Managing the cloud from the cloud
With so much of our IT resources hosted in the cloud, we’re looking for more effective and agile ways to manage our cloud-based resources. We’re using OMS in the enterprise to integrate our cloud resources into our enterprise monitoring solution and to provide new ways of monitoring and managing our cloud resources. OMS provides several benefits when monitoring Azure resources:
- It’s cloud-based. We don’t need to add on-premises infrastructure to our environment, and we’re remaining in the cloud network space to perform our monitoring and management tasks.
- It collects and analyzes logs and reporting across multiple platforms, including Microsoft Azure and Windows Server, thereby enabling comprehensive monitoring and management.

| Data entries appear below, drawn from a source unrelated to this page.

-- ==== Sys2Proof/Syntax.lean ====
section
/-! DEFINITION.  The commands the block takes: one constructor per row of the command table, with the
row's operands.  A register-write row carries the writer's master identity and the value written; an
event row carries what the outside world brings with it. -/

namespace Sys2Proof

/-- The units whose snapshot-and-clear command SNAP names (R630). -/
inductive SnapUnit where
  | brd (d : Die) | str (d : Die) | wsp (d : Die)
  deriving DecidableEq, Repr

/-- An access of a hart (R437 to R440): loads and fetches by size, stores by their bytes, atomics by OP and width (8 bytes or 4), the
reservation pair, and the cache-block operations. -/
inductive HartOp where
  | load (n : Fin 65)
  | fetch (n : Fin 65)
  | store (bytes : List (BitVec 8))
  | amo (op : Fin 9) (wide : Bool) (x : BitVec 64)
  | lr (wide : Bool)
  | sc (wide : Bool) (x : BitVec 64)
  | cboZero | cboClean | cboFlush | cboInval
  deriving DecidableEq, Repr

/-- What the residue checkers find in a tile step (R89). -/
inductive Residue where
  | clean | mismatch (q : Fin 4)
  deriving DecidableEq, Repr

/-- What an error-correcting code finds at a read (R239, R268). -/
inductive Ecc where
  | clean | corrected | uncorrectable
  deriving DecidableEq, Repr

/-- What a controller's check of a line finds (R268). -/
inductive LineCheck where
  | clean | corrected | uncorrectable
  /-- the syndrome of a line returned for another address: a command error -/
  | wrongAddress
  deriving DecidableEq, Repr

/-- A request that reaches a memory controller (R272 to R274): its address, port, arbitration rank and
page hint, and for a write its bytes from the address on, none past the line's end. -/
structure McReq where
  pa : BitVec 48
  port : Fin 8
  arank : Fin 8
  ph : Bool
  data : Option (List (BitVec 8))
  deriving DecidableEq, Repr

/-- Cleat A (0) or Cleat B (1). -/
abbrev Cleat2 := Fin 2

/-- A translation unit: compute dies 0 to 3, the hub 4 (R260). -/
abbrev XltUnit := Fin 5
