-- ==== Sys2Proof/Machine/Crc.lean ====
section
/-! DEFINITION.  Cyclic redundancy checks, bit by bit, as the rules that use them name their polynomial,
initial value and reflection. -/

namespace Sys2Proof.Machine

/-- One bit of a reflected CRC. -/
def crcStepR (poly : Nat) (c : Nat) : Nat := if c % 2 = 1 then (c / 2) ^^^ poly else c / 2

/-- One byte of a reflected CRC. -/
def crcByteR (poly c : Nat) (b : Byte) : Nat :=
  (List.range 8).foldl (fun c _ => crcStepR poly c) (c ^^^ b.toNat)

/-- CRC-32C (Castagnoli): reflected polynomial 0x82F63B78, initial value and final complement all
ones. -/
def crc32c (bs : List Byte) : Nat := (bs.foldl (crcByteR 0x82F63B78) 0xFFFFFFFF) ^^^ 0xFFFFFFFF

/-- One byte of a CRC of width `w`, most significant bit first. -/
def crcByteL (w poly c : Nat) (b : Byte) : Nat :=
  (List.range 8).foldl (fun c _ =>
    if c.testBit (w - 1) then ((c * 2) % 2 ^ w) ^^^ poly else (c * 2) % 2 ^ w) (c ^^^ (b.toNat <<< (w - 8)))

/-- A CRC of width `w`, most significant bit first. -/
def crcL (w poly init : Nat) (bs : List Byte) : Nat := bs.foldl (crcByteL w poly) init

end Sys2Proof.Machine
end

- It automates tasks and uses familiar operations components. It also uses familiar automation tools, like PowerShell scripts and runbooks.
- It provides an environment that can be quickly created, customized, and implemented. It doesn’t require complicated setup or significant administration to the OMS infrastructure because it’s cloud based and user-directed.
- It provides direct integration with Azure services, and it can be scaled to fit our Azure environment without procuring infrastructure resources or large capital expenditures.
Adopting an enterprise view of OMS
Our strategy for OMS uses a model that provides a view of our entire cloud operation, but it puts monitoring and managing control in the hands of our business units that manage their own apps and infrastructure. We’ve created an enterprise environment in which Microsoft customers and partners can tailor this implementation strategy to meet their requirements and standards. Our environment doesn’t require extra IT infrastructure management or a hierarchical reporting and control structure.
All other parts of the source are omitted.